@[simp] theorem State.raiseLimited_lanes (s : State) (h c b k n : Nat) (l : List Nat) : (s.raiseLimited h c b k n l).lanes = s.lanes :=
  (only_raiseLimited s _ _ _ _ _ _).1 .lanes (by decide)
@[simp] theorem State.raiseLimited_links (s : State) (h c b k n : Nat) (l : List Nat) : (s.raiseLimited h c b k n l).links = s.links :=
  (only_raiseLimited s _ _ _ _ _ _).1 .links (by decide)
@[simp] theorem State.raiseLimited_flows (s : State) (h c b k n : Nat) (l : List Nat) : (s.raiseLimited h c b k n l).flows = s.flows :=
  ((only_raiseLimited s _ _ _ _ _ _).1 .flows (by decide)).1
@[simp] theorem State.raiseLimited_flowFx (s : State) (h c b k n : Nat) (l : List Nat) : (s.raiseLimited h c b k n l).flowFx = s.flowFx :=
  ((only_raiseLimited s _ _ _ _ _ _).1 .flows (by decide)).2.1
@[simp] theorem State.raiseLimited_flowOld (s : State) (h c b k n : Nat) (l : List Nat) : (s.raiseLimited h c b k n l).flowOld = s.flowOld :=
  ((only_raiseLimited s _ _ _ _ _ _).1 .flows (by decide)).2.2
@[simp] theorem State.raiseLimited_ctrlSecs (s : State) (h c b k n : Nat) (l : List Nat) : (s.raiseLimited h c b k n l).ctrlSecs = s.ctrlSecs :=
  ((only_raiseLimited s _ _ _ _ _ _).1 .sections (by decide)).1
@[simp] theorem State.raiseLimited_dataSecs (s : State) (h c b k n : Nat) (l : List Nat) : (s.raiseLimited h c b k n l).dataSecs = s.dataSecs :=
  ((only_raiseLimited s _ _ _ _ _ _).1 .sections (by decide)).2.1
@[simp] theorem State.raiseLimited_soundSecs (s : State) (h c b k n : Nat) (l : List Nat) : (s.raiseLimited h c b k n l).soundSecs = s.soundSecs :=
  ((only_raiseLimited s _ _ _ _ _ _).1 .sections (by decide)).2.2
@[simp] theorem State.raiseLimited_dlCar (s : State) (h c b k n : Nat) (l : List Nat) : (s.raiseLimited h c b k n l).dlCar = s.dlCar :=
  ((only_raiseLimited s _ _ _ _ _ _).1 .downlink (by decide)).1
@[simp] theorem State.raiseLimited_dlPend (s : State) (h c b k n : Nat) (l : List Nat) : (s.raiseLimited h c b k n l).dlPend = s.dlPend :=
  ((only_raiseLimited s _ _ _ _ _ _).1 .downlink (by decide)).2.1
@[simp] theorem State.raiseLimited_dlSince (s : State) (h c b k n : Nat) (l : List Nat) : (s.raiseLimited h c b k n l).dlSince = s.dlSince :=
  ((only_raiseLimited s _ _ _ _ _ _).1 .downlink (by decide)).2.2.1
@[simp] theorem State.raiseLimited_backoff (s : State) (h c b k n : Nat) (l : List Nat) : (s.raiseLimited h c b k n l).backoff = s.backoff :=
  ((only_raiseLimited s _ _ _ _ _ _).1 .downlink (by decide)).2.2.2.1
@[simp] theorem State.raiseLimited_backAt (s : State) (h c b k n : Nat) (l : List Nat) : (s.raiseLimited h c b k n l).backAt = s.backAt :=
  ((only_raiseLimited s _ _ _ _ _ _).1 .downlink (by decide)).2.2.2.2.1
@[simp] theorem State.raiseLimited_dlOcc (s : State) (h c b k n : Nat) (l : List Nat) : (s.raiseLimited h c b k n l).dlOcc = s.dlOcc :=
  ((only_raiseLimited s _ _ _ _ _ _).1 .downlink (by decide)).2.2.2.2.2.1
@[simp] theorem State.raiseLimited_dlSat (s : State) (h c b k n : Nat) (l : List Nat) : (s.raiseLimited h c b k n l).dlSat = s.dlSat :=
  ((only_raiseLimited s _ _ _ _ _ _).1 .downlink (by decide)).2.2.2.2.2.2
@[simp] theorem State.raiseLimited_txp (s : State) (h c b k n : Nat) (l : List Nat) : (s.raiseLimited h c b k n l).txp = s.txp :=
  (only_raiseLimited s _ _ _ _ _ _).1 .transmit (by decide)
@[simp] theorem State.raiseLimited_ulCar (s : State) (h c b k n : Nat) (l : List Nat) : (s.raiseLimited h c b k n l).ulCar = s.ulCar :=
  ((only_raiseLimited s _ _ _ _ _ _).1 .uplink (by decide)).1
@[simp] theorem State.raiseLimited_ulPend (s : State) (h c b k n : Nat) (l : List Nat) : (s.raiseLimited h c b k n l).ulPend = s.ulPend :=
  ((only_raiseLimited s _ _ _ _ _ _).1 .uplink (by decide)).2.1
@[simp] theorem State.raiseLimited_ulWas (s : State) (h c b k n : Nat) (l : List Nat) : (s.raiseLimited h c b k n l).ulWas = s.ulWas :=
  ((only_raiseLimited s _ _ _ _ _ _).1 .uplink (by decide)).2.2.1
@[simp] theorem State.raiseLimited_filt (s : State) (h c b k n : Nat) (l : List Nat) : (s.raiseLimited h c b k n l).filt = s.filt :=
  ((only_raiseLimited s _ _ _ _ _ _).1 .uplink (by decide)).2.2.2.1
@[simp] theorem State.raiseLimited_parts (s : State) (h c b k n : Nat) (l : List Nat) : (s.raiseLimited h c b k n l).parts = s.parts :=
  ((only_raiseLimited s _ _ _ _ _ _).1 .uplink (by decide)).2.2.2.2.1
@[simp] theorem State.raiseLimited_sums (s : State) (h c b k n : Nat) (l : List Nat) : (s.raiseLimited h c b k n l).sums = s.sums :=
  ((only_raiseLimited s _ _ _ _ _ _).1 .uplink (by decide)).2.2.2.2.2.1
@[simp] theorem State.raiseLimited_ulSat (s : State) (h c b k n : Nat) (l : List Nat) : (s.raiseLimited h c b k n l).ulSat = s.ulSat :=
  ((only_raiseLimited s _ _ _ _ _ _).1 .uplink (by decide)).2.2.2.2.2.2
@[simp] theorem State.raiseLimited_conv (s : State) (h c b k n : Nat) (l : List Nat) : (s.raiseLimited h c b k n l).conv = s.conv :=
  ((only_raiseLimited s _ _ _ _ _ _).1 .receive (by decide)).1
@[simp] theorem State.raiseLimited_rxp (s : State) (h c b k n : Nat) (l : List Nat) : (s.raiseLimited h c b k n l).rxp = s.rxp :=
  ((only_raiseLimited s _ _ _ _ _ _).1 .receive (by decide)).2
@[simp] theorem State.raiseLimited_beams (s : State) (h c b k n : Nat) (l : List Nat) : (s.raiseLimited h c b k n l).beams = s.beams :=
  ((only_raiseLimited s _ _ _ _ _ _).1 .beams (by decide)).1
@[simp] theorem State.raiseLimited_rows (s : State) (h c b k n : Nat) (l : List Nat) : (s.raiseLimited h c b k n l).rows = s.rows :=
  ((only_raiseLimited s _ _ _ _ _ _).1 .beams (by decide)).2.1
@[simp] theorem State.raiseLimited_stage (s : State) (h c b k n : Nat) (l : List Nat) : (s.raiseLimited h c b k n l).stage = s.stage :=
  ((only_raiseLimited s _ _ _ _ _ _).1 .beams (by decide)).2.2.1
@[simp] theorem State.raiseLimited_spareRows (s : State) (h c b k n : Nat) (l : List Nat) : (s.raiseLimited h c b k n l).spareRows = s.spareRows :=
  ((only_raiseLimited s _ _ _ _ _ _).1 .beams (by decide)).2.2.2.1
@[simp] theorem State.raiseLimited_bulk (s : State) (h c b k n : Nat) (l : List Nat) : (s.raiseLimited h c b k n l).bulk = s.bulk :=
  ((only_raiseLimited s _ _ _ _ _ _).1 .beams (by decide)).2.2.2.2
@[simp] theorem State.raiseLimited_solvRec (s : State) (h c b k n : Nat) (l : List Nat) : (s.raiseLimited h c b k n l).solvRec = s.solvRec :=
  ((only_raiseLimited s _ _ _ _ _ _).1 .solver (by decide)).1
@[simp] theorem State.raiseLimited_solv (s : State) (h c b k n : Nat) (l : List Nat) : (s.raiseLimited h c b k n l).solv = s.solv :=
  ((only_raiseLimited s _ _ _ _ _ _).1 .solver (by decide)).2
@[simp] theorem State.raiseLimited_dpd (s : State) (h c b k n : Nat) (l : List Nat) : (s.raiseLimited h c b k n l).dpd = s.dpd :=
  ((only_raiseLimited s _ _ _ _ _ _).1 .dpd (by decide)).1
@[simp] theorem State.raiseLimited_sharedOrx (s : State) (h c b k n : Nat) (l : List Nat) : (s.raiseLimited h c b k n l).sharedOrx = s.sharedOrx :=
  ((only_raiseLimited s _ _ _ _ _ _).1 .dpd (by decide)).2.1
@[simp] theorem State.raiseLimited_svcAt (s : State) (h c b k n : Nat) (l : List Nat) : (s.raiseLimited h c b k n l).svcAt = s.svcAt :=
  ((only_raiseLimited s _ _ _ _ _ _).1 .dpd (by decide)).2.2
@[simp] theorem State.raiseLimited_calp (s : State) (h c b k n : Nat) (l : List Nat) : (s.raiseLimited h c b k n l).calp = s.calp :=
  ((only_raiseLimited s _ _ _ _ _ _).1 .calib (by decide)).1
@[simp] theorem State.raiseLimited_calRefs (s : State) (h c b k n : Nat) (l : List Nat) : (s.raiseLimited h c b k n l).calRefs = s.calRefs :=
  ((only_raiseLimited s _ _ _ _ _ _).1 .calib (by decide)).2.1
@[simp] theorem State.raiseLimited_calSets (s : State) (h c b k n : Nat) (l : List Nat) : (s.raiseLimited h c b k n l).calSets = s.calSets :=
  ((only_raiseLimited s _ _ _ _ _ _).1 .calib (by decide)).2.2.1
@[simp] theorem State.raiseLimited_tie (s : State) (h c b k n : Nat) (l : List Nat) : (s.raiseLimited h c b k n l).tie = s.tie :=
  ((only_raiseLimited s _ _ _ _ _ _).1 .calib (by decide)).2.2.2
@[simp] theorem State.raiseLimited_grp (s : State) (h c b k n : Nat) (l : List Nat) : (s.raiseLimited h c b k n l).grp = s.grp :=
  (only_raiseLimited s _ _ _ _ _ _).1 .groups (by decide)
@[simp] theorem State.raiseLimited_hops (s : State) (h c b k n : Nat) (l : List Nat) : (s.raiseLimited h c b k n l).hops = s.hops :=
  ((only_raiseLimited s _ _ _ _ _ _).1 .synth (by decide)).1
@[simp] theorem State.raiseLimited_lox (s : State) (h c b k n : Nat) (l : List Nat) : (s.raiseLimited h c b k n l).lox = s.lox :=
  ((only_raiseLimited s _ _ _ _ _ _).1 .synth (by decide)).2
@[simp] theorem State.raiseLimited_ref (s : State) (h c b k n : Nat) (l : List Nat) : (s.raiseLimited h c b k n l).ref = s.ref :=
  ((only_raiseLimited s _ _ _ _ _ _).1 .clocks (by decide)).1
@[simp] theorem State.raiseLimited_clkTo (s : State) (h c b k n : Nat) (l : List Nat) : (s.raiseLimited h c b k n l).clkTo = s.clkTo :=
  ((only_raiseLimited s _ _ _ _ _ _).1 .clocks (by decide)).2
@[simp] theorem State.raiseLimited_fe (s : State) (h c b k n : Nat) (l : List Nat) : (s.raiseLimited h c b k n l).fe = s.fe :=
  ((only_raiseLimited s _ _ _ _ _ _).1 .frontEnd (by decide)).1
@[simp] theorem State.raiseLimited_feLater (s : State) (h c b k n : Nat) (l : List Nat) : (s.raiseLimited h c b k n l).feLater = s.feLater :=
  ((only_raiseLimited s _ _ _ _ _ _).1 .frontEnd (by decide)).2.1
@[simp] theorem State.raiseLimited_linesOn (s : State) (h c b k n : Nat) (l : List Nat) : (s.raiseLimited h c b k n l).linesOn = s.linesOn :=
  ((only_raiseLimited s _ _ _ _ _ _).1 .frontEnd (by decide)).2.2.1
@[simp] theorem State.raiseLimited_sched (s : State) (h c b k n : Nat) (l : List Nat) : (s.raiseLimited h c b k n l).sched = s.sched :=
  ((only_raiseLimited s _ _ _ _ _ _).1 .frontEnd (by decide)).2.2.2.1
@[simp] theorem State.raiseLimited_schedPend (s : State) (h c b k n : Nat) (l : List Nat) : (s.raiseLimited h c b k n l).schedPend = s.schedPend :=
  ((only_raiseLimited s _ _ _ _ _ _).1 .frontEnd (by decide)).2.2.2.2.1
@[simp] theorem State.raiseLimited_scripts (s : State) (h c b k n : Nat) (l : List Nat) : (s.raiseLimited h c b k n l).scripts = s.scripts :=
  ((only_raiseLimited s _ _ _ _ _ _).1 .frontEnd (by decide)).2.2.2.2.2
@[simp] theorem State.raiseLimited_eng (s : State) (h c b k n : Nat) (l : List Nat) : (s.raiseLimited h c b k n l).eng = s.eng :=
  ((only_raiseLimited s _ _ _ _ _ _).1 .engines (by decide)).1
@[simp] theorem State.raiseLimited_slots (s : State) (h c b k n : Nat) (l : List Nat) : (s.raiseLimited h c b k n l).slots = s.slots :=
  ((only_raiseLimited s _ _ _ _ _ _).1 .engines (by decide)).2.1
@[simp] theorem State.raiseLimited_engHalf (s : State) (h c b k n : Nat) (l : List Nat) : (s.raiseLimited h c b k n l).engHalf = s.engHalf :=
  ((only_raiseLimited s _ _ _ _ _ _).1 .engines (by decide)).2.2.1
@[simp] theorem State.raiseLimited_engShare (s : State) (h c b k n : Nat) (l : List Nat) : (s.raiseLimited h c b k n l).engShare = s.engShare :=
  ((only_raiseLimited s _ _ _ _ _ _).1 .engines (by decide)).2.2.2.1
@[simp] theorem State.raiseLimited_imgLoads (s : State) (h c b k n : Nat) (l : List Nat) : (s.raiseLimited h c b k n l).imgLoads = s.imgLoads :=
  ((only_raiseLimited s _ _ _ _ _ _).1 .engines (by decide)).2.2.2.2.1
@[simp] theorem State.raiseLimited_behind (s : State) (h c b k n : Nat) (l : List Nat) : (s.raiseLimited h c b k n l).behind = s.behind :=
  ((only_raiseLimited s _ _ _ _ _ _).1 .engines (by decide)).2.2.2.2.2.1
@[simp] theorem State.raiseLimited_pace (s : State) (h c b k n : Nat) (l : List Nat) : (s.raiseLimited h c b k n l).pace = s.pace :=
  ((only_raiseLimited s _ _ _ _ _ _).1 .engines (by decide)).2.2.2.2.2.2
@[simp] theorem State.raiseLimited_engMem (s : State) (h c b k n : Nat) (l : List Nat) : (s.raiseLimited h c b k n l).engMem = s.engMem :=
  ((only_raiseLimited s _ _ _ _ _ _).1 .memories (by decide)).1
@[simp] theorem State.raiseLimited_pool (s : State) (h c b k n : Nat) (l : List Nat) : (s.raiseLimited h c b k n l).pool = s.pool :=
  ((only_raiseLimited s _ _ _ _ _ _).1 .memories (by decide)).2.1
@[simp] theorem State.raiseLimited_prog (s : State) (h c b k n : Nat) (l : List Nat) : (s.raiseLimited h c b k n l).prog = s.prog :=
  ((only_raiseLimited s _ _ _ _ _ _).1 .memories (by decide)).2.2
@[simp] theorem State.raiseLimited_caps (s : State) (h c b k n : Nat) (l : List Nat) : (s.raiseLimited h c b k n l).caps = s.caps :=
  ((only_raiseLimited s _ _ _ _ _ _).1 .captures (by decide)).1
@[simp] theorem State.raiseLimited_capNum (s : State) (h c b k n : Nat) (l : List Nat) : (s.raiseLimited h c b k n l).capNum = s.capNum :=
  ((only_raiseLimited s _ _ _ _ _ _).1 .captures (by decide)).2
@[simp] theorem State.raiseLimited_bias (s : State) (h c b k n : Nat) (l : List Nat) : (s.raiseLimited h c b k n l).bias = s.bias :=
  (only_raiseLimited s _ _ _ _ _ _).1 .bias (by decide)
@[simp] theorem State.raiseLimited_sens (s : State) (h c b k n : Nat) (l : List Nat) : (s.raiseLimited h c b k n l).sens = s.sens :=
  ((only_raiseLimited s _ _ _ _ _ _).1 .monitor (by decide)).1
@[simp] theorem State.raiseLimited_mon (s : State) (h c b k n : Nat) (l : List Nat) : (s.raiseLimited h c b k n l).mon = s.mon :=
  ((only_raiseLimited s _ _ _ _ _ _).1 .monitor (by decide)).2
@[simp] theorem State.raiseLimited_time (s : State) (h c b k n : Nat) (l : List Nat) : (s.raiseLimited h c b k n l).time = s.time :=
  (only_raiseLimited s _ _ _ _ _ _).1 .time (by decide)
@[simp] theorem State.raiseLimited_rel (s : State) (h c b k n : Nat) (l : List Nat) : (s.raiseLimited h c b k n l).rel = s.rel :=
  (only_raiseLimited s _ _ _ _ _ _).1 .faults (by decide)
@[simp] theorem State.raiseLimited_nv (s : State) (h c b k n : Nat) (l : List Nat) : (s.raiseLimited h c b k n l).nv = s.nv :=
  (only_raiseLimited s _ _ _ _ _ _).1 .store (by decide)
@[simp] theorem State.raiseLimited_boot (s : State) (h c b k n : Nat) (l : List Nat) : (s.raiseLimited h c b k n l).boot = s.boot :=
  (only_raiseLimited s _ _ _ _ _ _).1 .boot (by decide)
@[simp] theorem State.raiseLimited_tap (s : State) (h c b k n : Nat) (l : List Nat) : (s.raiseLimited h c b k n l).tap = s.tap :=
  (only_raiseLimited s _ _ _ _ _ _).1 .tap (by decide)
@[simp] theorem State.raiseLimited_d2d (s : State) (h c b k n : Nat) (l : List Nat) : (s.raiseLimited h c b k n l).d2d = s.d2d :=
  ((only_raiseLimited s _ _ _ _ _ _).1 .d2d (by decide)).1
@[simp] theorem State.raiseLimited_mirrored (s : State) (h c b k n : Nat) (l : List Nat) : (s.raiseLimited h c b k n l).mirrored = s.mirrored :=
  ((only_raiseLimited s _ _ _ _ _ _).1 .d2d (by decide)).2
@[simp] theorem State.raiseLimited_fresh (s : State) (h c b k n : Nat) (l : List Nat) : (s.raiseLimited h c b k n l).fresh = s.fresh :=
  (only_raiseLimited s _ _ _ _ _ _).1 .free (by decide)
@[simp] theorem State.raiseLimited_pending (s : State) (h c b k n : Nat) (l : List Nat) : (s.raiseLimited h c b k n l).pending = s.pending :=
  (only_raiseLimited s _ _ _ _ _ _).1 .queue (by decide)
━━━━━━━━━━━━━━━━━━━━━━━━━━━━━━
> _What you are asked to do_
Your answer should consist of the lines from the listing that hold the word "links".

> _Reply to the exercise_
@[simp] theorem State.raiseLimited_links (s : State) (h c b k n : Nat) (l : List Nat) : (s.raiseLimited h c b k n l).links = s.links :=
  (only_raiseLimited s _ _ _ _ _ _).1 .links (by decide)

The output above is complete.